Just this year it became clear that XMRV is a laboratory-generated recombinant virus: it arose during the passage of a prostate tumor in nude mice in the early 1990s. This made it highly unlikely that it could be associated with human disease. Lombardi et al retracted a part of the 2009 Science paper that reported nucleic acid sequence; they noted that their samples were contaminated with XMRV plasmids. What remained of the paper were serological and virus culture experiments that were not specific for XMRV. Last week the remainder of this paper was editorially retracted by Science. What that meant is that there is no longer any confidence that XMRV, or any related retrovirus, causes XMRV.

So what’s happened to the XMRV-CFS hypothesis since Lo and Alter published their paper?

The first blow was the finding in several laboratories that reagents used to carry out PCR are often contaminated with mouse DNA. The presence of this adventitious DNA can lead to detection of MLV-like sequences that resemble those found in the Lo-Alter study. The implication was clear: the Lo-Alter findings were wrong, a result of contamination of PCR reagents with mouse DNA.

The next blow was a report of the Blood XMRV Scientific Working Group, which was assembled to determine if XMRV constituted a threat to the blood supply. In this study, sets of coded samples previously shown to be XMRV positive, as well as samples from healthy controls, were blinded and provided to 9 laboratories for analysis by PCR, virus culture, and serology. Two laboratories reported evidence of XMRV in the coded samples. Only WPI identified positive specimens by PCR: two from negative controls, and one from a CFS patient. The Lo laboratory did not detect any positives by PCR, using the same nested assay that they had previously reported in their PNAS paper. The samples tested included 5 specimens that were positive in the Lo-Alter study. In other words, Lo-Alter could not detect retroviruses in the same samples in which they had previously detected them.

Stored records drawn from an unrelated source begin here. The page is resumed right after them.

-- ==== Sys2Proof/Certificates/Slice0/Obligations.lean ====
section
/-! DEFINITION. The statements about the GK8 that are to be proved. Each is about one command or one operation over
every state and every operand that meet its hypotheses; what a statement reads of the vocabulary of claims stands in
Safety.lean. -/

open Sys2Proof Sys2Proof.Machine

/-! ## Steps, and commands without effect -/

/-- A step takes the command at the front of the queue and leaves the rest (log entry 18). -/
def Obligations.StepTakesFront : Prop :=
  ∀ (c : Instr) (s : State) (rest : List Instr),
    s.pending = c :: rest → step s = exec c { s with pending := rest }

/-- A request that comes as a command is taken at once where no other waits, and waits behind those that reached the
agent before it otherwise (R183). Where no command waits, a microsecond passes, or the agent takes the oldest of the
requests that wait (R144, R183): it discards it while a RESET-PART is pending; it offers a FAR request from the trunk
to class 0 at urgency 7 with every pair in its map, unserved; and it serves any other by its header and body, so that
a framed request has the effect of the command that its frame spells. That the agent takes a waiting request in a step
of its own, in the order of arrival over both paths, and that a FAR request is discarded with the others, is the
model's choice (log entries 15, 18 and 21). -/
def Obligations.IdleStep : Prop :=
  ∀ (s : State),
    (∀ (c : Instr) (q : ReqHead) (b : ReqBody), requestOf c = some (q, b) → s.open →
      if s.agent.requests = [] then exec c s = .next (takeRequest q b s.silent)
      else exec c s = .next { s.silent with
        agent := { s.agent with requests := s.agent.requests ++ [.fields q b] } }) ∧
    (s.pending = [] → s.resets.held = true ∨ s.agent.requests = [] → step s = .next { s.silent with now := s.now + 1 }) ∧
    (∀ (r : Request) (rs : List Request), s.pending = [] → s.agent.requests = r :: rs → s.taking →
      (s.agent.reset ≠ none → step s = .next { s.silent with
        agent := { s.agent with requests := rs }
        trunk := { s.trunk with n := { s.trunk.n with mgmtDiscard := s.trunk.n.mgmtDiscard + 1 } } }) ∧
      (∀ f : Frame, s.agent.reset = none → r = .framed .trunk f → targetFar f = true →
        ∃ u, step s = .next (settle u) ∧ u.agent = { s.agent with requests := rs } ∧
          (settle u).trunk.n.mgmtServed = s.trunk.n.mgmtServed ∧ SettingsKept s (settle u) ∧
          AllLeft s (settle u) ∧ ContextsLeft s (settle u) ∧
          (QueuesByUrgency s → OfferDecided 0 {
            octets := f, urgency := 7, map := everyPair, order := 0, resetReply := false } s u)) ∧
      (s.agent.reset = none → (∀ f : Frame, r = .framed .trunk f → targetFar f = false) →
        step s = .next (takeRequest (readRequest r).1 (readRequest r).2
          { s.silent with agent := { s.agent with requests := rs } }) ∧
        (∀ c : Instr, requestOf c = some (readRequest r) → rs = [] →
          step s = exec c { s with agent := { s.agent with requests := rs } }) ∧
        ((readRequest r).2 ≠ .resetPart → (readRequest r).2 ≠ .readCounters .trunk true →
          ∃ t, step s = .next t ∧ t.trunk.n.mgmtServed = s.trunk.n.mgmtServed + 1 ∧ rs <+: t.agent.requests ∧
            t.pending = [])))

/-- Between a physical reset's beginning and its completion the part takes nothing (R194); a stopped timer does not
expire (log entry 2); and a fragment delivered in ABSENT or DOWN is discarded without test or count (R5). -/
def Obligations.NothingTaken : Prop :=
  ∀ (c : Instr) (s : State),
    (s.resets.held = true → isResetCommand c = false → exec c s = .next s.silent) ∧
    (expiryTimer s c = some none → exec c s = .next s.silent) ∧
    (∀ (p : PairNo), (s.pair p).state = .absent ∨ (s.pair p).state = .down →
      c = .damaged p ∨ (goodFragment c).map (·.1) = some p → exec c s = .next s.silent)

/-! ## Resets -/

/-- The reset state has every block at its full reset values (R194), and all eleven invariants hold in it. That its
role is CABINET, its straps 0x0000 and its cause POWER-ON, and that the trunk interface is not ready, is the model's
choice (log entries 4 and 17). -/
def Obligations.ResetIsFullReset : Prop :=
  FullyReset .cabinet 0 .powerOn State.reset ∧ State.reset.pending = [] ∧
    CauseRecorded .powerOn State.reset.notices.record State.reset.notices.record ∧
    EgressBounded State.reset ∧ TableChecked State.reset ∧ ResetRepliesGone State.reset ∧ QuotasHeld State.reset ∧
    ContextsOrdered State.reset ∧ CarriedMarks State.reset ∧ BufferBounded State.reset ∧
    QueuesByUrgency State.reset ∧ QueuesKept State.reset ∧ ControlSetsKept State.reset ∧
    PairsCoherent State.reset

/-- POWER_ON, SUPPLY_LOW and PIN begin a physical reset: the part is held from then on, its trunk send and its
handovers are cut off, a pending RESET-PART ends, and the cause is the one that began last (R4, R148, R193, R194).
That the cut-off handovers are not counted CUT-OFF and that everything else stays as it was until the completion is
the model's choice (log entries 10 and 26). -/
def Obligations.PhysicalResetBegins : Prop :=
  ∀ (c : PhysicalReset) (s : State),
    ∃ t, exec (PhysicalReset.begins c) s = .next t ∧ t.resets.held = true ∧
      t.resets.inProgress c = true ∧
      (∀ d : PhysicalReset, d ≠ c → t.resets.inProgress d = s.resets.inProgress d) ∧
      t.resets.last = PhysicalReset.cause c ∧ t.trunk = { s.trunk with sending := false } ∧
      t.agent = { s.agent with reset := none } ∧
      (∀ p : PairNo, (t.pair p).handover = none ∧
        { t.pair p with queue := [] } = { s.pair p with queue := [], handover := none } ∧
        (t.pair p).queue =
          (s.pair p).queue.drop (if ((s.pair p).handover.any fun h => h.frag.kind = 0) = true then 1 else 0)) ∧
      t.classes = s.classes ∧ t.bond = s.bond ∧ t.engine = s.engine ∧ t.classifier = s.classifier ∧
      t.cfg = s.cfg ∧ t.notices = s.notices ∧ t.now = s.now ∧ t.nextOrder = s.nextOrder ∧
      t.strapRole = s.strapRole ∧ t.straps = s.straps ∧ t.strapReads = s.strapReads ∧ t.pending = s.pending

And what’s next? Does the retrovirus-CFS story have a future?

With the retraction of the Lombardi et al and Lo-Alter papers, this brings to an end any hope that there might be a retrovirus associated with CFS. Many (including Lipkin) have suggested that a related human gammaretrovirus might be involved in CFS. But I don’t see how a lab contaminant can point you in the direction of a bona fide etiologic agent. Contaminants just cloud our vision, they don’t improve it.

As for the Lipkin study – the more I think about it, the less compelling it seems. Many laboratories have failed to find any retrovirus in CFS patients. The story is over. Why do we think that the results from one laboratory will clear the matter up further? On the contrary – if the Lipkin study is positive, I would not believe it, in the face of all the other negative results we have seen. As I always say, trust science, not scientists.

The paper, which has been cited 76 times, according to Thomson Scientific’s Web of Knowledge, was subject to a minor correction of GenBank accession numbers.

The timing of the two retractions — bookending a holiday weekend — appears to be coincidental. We asked Science last week whether they had tried to coordinate publication with PNAS, and the journal told us they weren’t aware of the PNAS retraction.

The announcements themselves marked a bit of a switch; typically PNAS has not included retraction notices in its press materials, while Science has, as our sister blog Embargo Watch noted last week. The opposite was true this time. We’ve urged journals that use press releases to to press-release retractions whenever they appear.